The science of nano-technology is an emerging field with a host of novel and unique applications. Nanostructured materials are characterized by an ultra-fine microstructure having some physical feature less than 100 nanometers in size. This feature may be grain size, the diameter of a constituent particle or fiber, or a layer thickness. Following the initial discovery of the existence of the carbon nanotube, carbon, silicon-based, and other nanostructures have been an area of significant interest because of their unusual electrical and mechanical properties. Carbon nanotubes and silicon-based nanostructures offer promises for super strong materials and extremely small, fast computer chips, while doped silica nanofibers may offer new approaches for interconnects, transistors, luminescent devices, photo-detectors and chemical sensors.
However, major challenges have heretofore been unresolved, particularly with respect to developing efficient systems for (and methods of) production of ceramic nanostructured materials. Applications of silica, alumina and titania nanostructures may be enhanced by utilization of various alternative physical structures of these materials if various alternative physical structures could be produced efficiently. What are needed therefore are alternative morphologies and methods of fabrication of silica, alumina, and titania nanostructures, and other ceramic nanostructures.
To meet those needs, Babcock & Wilcox Technical Services Y-12, LLC (Oak Ridge, TN) scientists Edward B. Ripley, Roland D. Seals and Jonathan S. Morrell developed a 12 kW 2.45 GHz multi-mode microwave furnace capable of producing silica, alumina, and titania nanostructures, as well as other ceramic nanostructures. The workings of the furnace are detailed in U.S. Patent 7,622,189.
FIG. 4 is a flow chart (350) from the patent of the Babcock & Wilcox method for forming nano-ceramic nanostructures. The process begins in step 352 by disposing a metal catalyst particle on a substrate comprising a nano-ceramic material, such that a substrate interface is formed where the metal catalyst particle rests on the substrate. The substrate includes a material that dissolves in the metal catalyst particle at a temperature less than the boiling temperature of the metal catalyst particle. In step 354 the metal catalyst particle and the substrate are heated to a temperature between (1) a temperature at which at least a portion of the nano-ceramic material dissolves into the metal catalyst particle at the substrate interface and (2) the boiling point of the metal catalyst particle.
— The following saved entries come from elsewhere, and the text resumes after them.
-- ==== Sys2Proof/Certificates/Slice0/Obligations.lean ====
section
/-!
DEFINITION. The statements of this model, one `def Obligations.<Name> : Prop` each. A statement about the completion of a command has
as its conclusion that `exec` answers a next state, under conditions on the state and the operands alone.
-/

open Sys2Proof Sys2Proof.Machine

/-! The block as a whole. -/

/-- A step takes the command at the front of the queue and runs it on the queue's rest; on an empty queue it ticks. -/
def Obligations.StepRunsTheCommandInFront : Prop :=
  (∀ (c : Instr) (s : State), step { s with pending := c :: s.pending } = exec c s) ∧
  (∀ s : State, s.pending = [] → step s = .next s.idle ∧ s.idle = { s with now := s.idle.now } ∧ s.now < s.idle.now)

/-- Every step keeps the invariant: memories in canonical form, and a queue of well-formed commands. -/
def Obligations.InvariantKeptByEveryStep : Prop := ∀ s t : State, s.Inv → step s = .next t → t.Inv

/-- The invariant holds after reset. -/
def Obligations.InvariantHoldsAtReset : Prop := State.reset.Inv

/-- A run of any length from a state with well-formed commands meets neither a fault nor a refusal: every command with well-formed
operands completes in every state. A command whose operands are those of no happening on this device is refused as ill formed. -/
def Obligations.WellFormedQueueNeverStops : Prop :=
  (∀ (n : Nat) (s : State), s.queueWellFormed = true → SafeRun n s) ∧
  (∀ (c : Instr) (s : State), c.wellFormed = true → ∃ t, exec c s = .next t) ∧
  (∀ (c : Instr) (s : State), c.wellFormed = false → exec c s = .refused .illFormed)

/-- Device time never goes back, save at a power-on reset, and a command leaves the commands that wait as they are. -/
def Obligations.DeviceTimeNeverGoesBack : Prop :=
  (∀ (c : Instr) (s t : State), (∀ v k, c ≠ .powerOnReset v k) → exec c s = .next t → TimeKept s t) ∧
  (∀ (c : Instr) (s t : State), exec c s = .next t → t.pending = s.pending)

/-! Heddle cells and routing (chapters 03 and 04). -/

/-- Table 3-3 and R64: the steps of a bundled-data cell, each where the state lets it occur. Table 3-4: the steps of a dual-rail pair, `c`
its even cell. A capture after a violation stores open values (R61). The field `armed` is that of a clocked cell (R70), which settling wires
may set. -/
def Obligations.AsynchronousCellsComplete : Prop :=
  (∀ (c : CellRef) (viol : Bool) (s : State), s.Canonical → s.ready (cellReed c) (cellNo c) 1 = true →
     let r := cellReed c
     let k := cellNo c
     let v := s.cell r k
     (v.joined = false → v.ack = false → s.enabledReqs r k true = true →
       ∃ t, exec (.bdJoinComplete c) s = .next t ∧ t.cell r k = { v with joined := true } ∧ CellsMoved s t [16 * r + k]) ∧
     (v.joined = true → v.expired = false → v.ack = false →
       ∃ t, exec (.bdDelayExpired c) s = .next t ∧ t.cell r k = { v with expired := true } ∧ CellsMoved s t [16 * r + k]) ∧
     (ctlTwoSlot (s.liveCtl r k) = true → v.expired = true → v.ack = false → v.slot = false →
       ∃ t, exec (.bdCapture c viol) s = .next t ∧ (viol = false → (t.cell r k).ffA = s.dA r k) ∧
         t.cell r k = { v with ffA := (t.cell r k).ffA, slot := true, ack := true, armed := (t.cell r k).armed } ∧ CellsMoved s t [16 * r + k]) ∧
     (ctlTwoSlot (s.liveCtl r k) = false → v.expired = true → v.ack = false → s.channelEmpty r k = true →
       ∃ t, exec (.bdCapture c viol) s = .next t ∧
         t.cell r k = { v with ffA := (t.cell r k).ffA, ffB := (t.cell r k).ffB, oreq := true, ack := true, busy := true,
                               armed := (t.cell r k).armed } ∧
         (∀ d ∈ s.followers r k, t.cell r d =
           { s.cell r d with ffA := (t.cell r d).ffA, ffB := (t.cell r d).ffB, armed := (t.cell r d).armed }) ∧
         (viol = false → ∀ d ∈ k :: s.followers r k, (t.cell r d).ffA = s.dA r d ∧ (t.cell r d).ffB = s.dB r d) ∧
         CellsMoved s t ((k :: s.followers r k).map (fun d => 16 * r + d))) ∧
     (v.ack = true → s.enabledReqs r k false = true →
       ∃ t, exec (.bdInputRequestsFall c) s = .next t ∧
         t.cell r k = { v with ack := false, joined := false, expired := false, armed := (t.cell r k).armed } ∧ CellsMoved s t [16 * r + k]) ∧
     (v.oreq = true → s.ackIn r k = true →
       ∃ t, exec (.bdAckInRise c) s = .next t ∧ t.cell r k = { v with oreq := false, armed := (t.cell r k).armed } ∧
         CellsMoved s t [16 * r + k]) ∧
     (v.oreq = false → v.busy = true → s.ackIn r k = false →
       ∃ t, exec (.bdAckInFall c) s = .next t ∧ t.cell r k = { v with busy := false } ∧ CellsMoved s t [16 * r + k]) ∧
     (ctlTwoSlot (s.liveCtl r k) = true → v.slot = true → s.channelEmpty r k = true →
       ∃ t, exec (.twoSlotTransfer c) s = .next t ∧
         t.cell r k = { v with ffB := v.ffA, slot := false, oreq := true, busy := true, armed := (t.cell r k).armed } ∧
         CellsMoved s t [16 * r + k])) ∧
  (∀ (c : CellRef) (viol : Bool) (s : State), s.Canonical → s.drReadyPair (cellReed c) (cellNo c) = true →
     let r := cellReed c
     let k := cellNo c
     let v := s.cell r k
     let w := s.cell r (k + 1)
     let both := [16 * r + k, 16 * r + (k + 1)]
     (v.busy = false → v.ffA = false → w.ffA = false → s.ackIn r k = false → (s.drRails r k).1 ≠ (s.drRails r k).2 →
       ∃ t set, exec (.drRailSet c viol) s = .next t ∧ (viol = false → set = true) ∧
         t.cell r k = { v with ffA := (s.drRails r k).1 && set, oreq := set, busy := set, armed := (t.cell r k).armed } ∧
         t.cell r (k + 1) = { w with ffA := (s.drRails r k).2 && set, armed := (t.cell r (k + 1)).armed } ∧ CellsMoved s t both) ∧
     (v.ack = false → (v.ffA || w.ffA) = true → s.drInputs r k validCode false = true →
       ∃ t, exec (.drAckOutRise c) s = .next t ∧ t.cell r k = { v with ack := true, armed := (t.cell r k).armed } ∧
         CellsMoved s t [16 * r + k]) ∧
     (v.ack = true → v.oreq = true → s.drInputs r k spacerCode true = true → s.ackIn r k = true →
       ∃ t, exec (.drRailsClear c) s = .next t ∧ t.cell r k = { v with ffA := false, oreq := false, armed := (t.cell r k).armed } ∧
         t.cell r (k + 1) = { w with ffA := false, armed := (t.cell r (k + 1)).armed } ∧ CellsMoved s t both) ∧
     (v.ack = true → v.ffA = false → w.ffA = false → s.drPairs r k spacerCode = true →
       ∃ t, exec (.drAckOutFall c) s = .next t ∧ t.cell r k = { v with ack := false, armed := (t.cell r k).armed } ∧
         CellsMoved s t [16 * r + k]) ∧
     (v.busy = true → v.oreq = false → v.ack = false → s.ackIn r k = false →
       ∃ t, exec (.drReady c) s = .next t ∧ t.cell r k = { v with busy := false } ∧ CellsMoved s t [16 * r + k]))

/-- R69: a pair never captures both rails, and where its two rails agree it stays where it is. -/
def Obligations.DualRailPairNeverCapturesBothRails : Prop :=
  (∀ (c : CellRef) (viol : Bool) (s t : State), s.Canonical →
    ((s.cell (cellReed c) (cellNo c)).ffA && (s.cell (cellReed c) (cellNo c + 1)).ffA) = false →
    exec (.drRailSet c viol) s = .next t → ((t.cell (cellReed c) (cellNo c)).ffA && (t.cell (cellReed c) (cellNo c + 1)).ffA) = false) ∧
  (∀ (c : CellRef) (viol : Bool) (s : State), (s.drRails (cellReed c) (cellNo c)).1 = (s.drRails (cellReed c) (cellNo c)).2 →
    exec (.drRailSet c viol) s = .next s)

/-- R70, R72 and R73: an active edge of its clock loads both flip-flops of a clocked cell while its enable, if it has one, reads 1. An edge
that coincides with the load of the shadows leaves each shadow latch with the flip-flop value from before or from after the edge. Last,
what stands behind the statements whose next state is a settled one: settling moves no cell but the mark of a WIRE clock that is ready. -/
def Obligations.ClockedCellLoadsOnActiveEdge : Prop :=
  (∀ (c : CellRef) (viol race : Bool) (s : State), s.Canonical →
    let r := cellReed c
    let k := cellNo c
    let v := s.cell r k
    let stage := (s.bolt (s.boltOf r)).stage
    let raced := race && s.atShadowLoad (s.boltOf r)
    ctlMode (s.liveCtl r k) = 5 → s.fenced (reedTile r) = false →
    stage ≠ .notReleased → stage ≠ .halt → stage ≠ .rollback → stage ≠ .recovery → s.clockRuns r k viol = true →
    ∃ t, exec (.clockedCapture c viol race) s = .next t ∧ CellsMoved s t [16 * r + k] ∧
      ((ctlReqEn (s.liveCtl r k) 0 = true → s.reqK r k 0 = true) → viol = false →
        (t.cell r k).ffA = s.dA r k ∧ (t.cell r k).ffB = s.dB r k) ∧
      (ctlReqEn (s.liveCtl r k) 0 = true → s.reqK r k 0 = false → (t.cell r k).ffA = v.ffA ∧ (t.cell r k).ffB = v.ffB) ∧
      (raced = false → t.cell r k = { v with ffA := (t.cell r k).ffA, ffB := (t.cell r k).ffB, armed := (t.cell r k).armed }) ∧
      (raced = true → ((t.cell r k).shA = v.shA ∨ (t.cell r k).shA = (t.cell r k).ffA) ∧
        ((t.cell r k).shB = v.shB ∨ (t.cell r k).shB = (t.cell r k).ffB) ∧
        t.cell r k = { v with ffA := (t.cell r k).ffA, ffB := (t.cell r k).ffB, shA := (t.cell r k).shA, shB := (t.cell r k).shB,
                              shPar := parity4 (t.cell r k).shA (t.cell r k).shB v.shO v.shS, armed := (t.cell r k).armed })) ∧
  (∀ s : State, s.Canonical → CellsMoved s s.settle [])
In step 356, at least a portion of the nano-ceramic material is pumped from the substrate into the metal catalyst particle at the substrate interface until nanostructures made with the nano-ceramic material form on a polar site of the metal catalyst particle. The polar site is substantially opposed to the substrate interface (i.e., the polar site is substantially on the opposite side of the metal catalyst particle from the substrate interface). Finally, in step 358, the metal catalyst particle containing the pumped nano-ceramic material and the nanostructures is cooled to ambient temperature.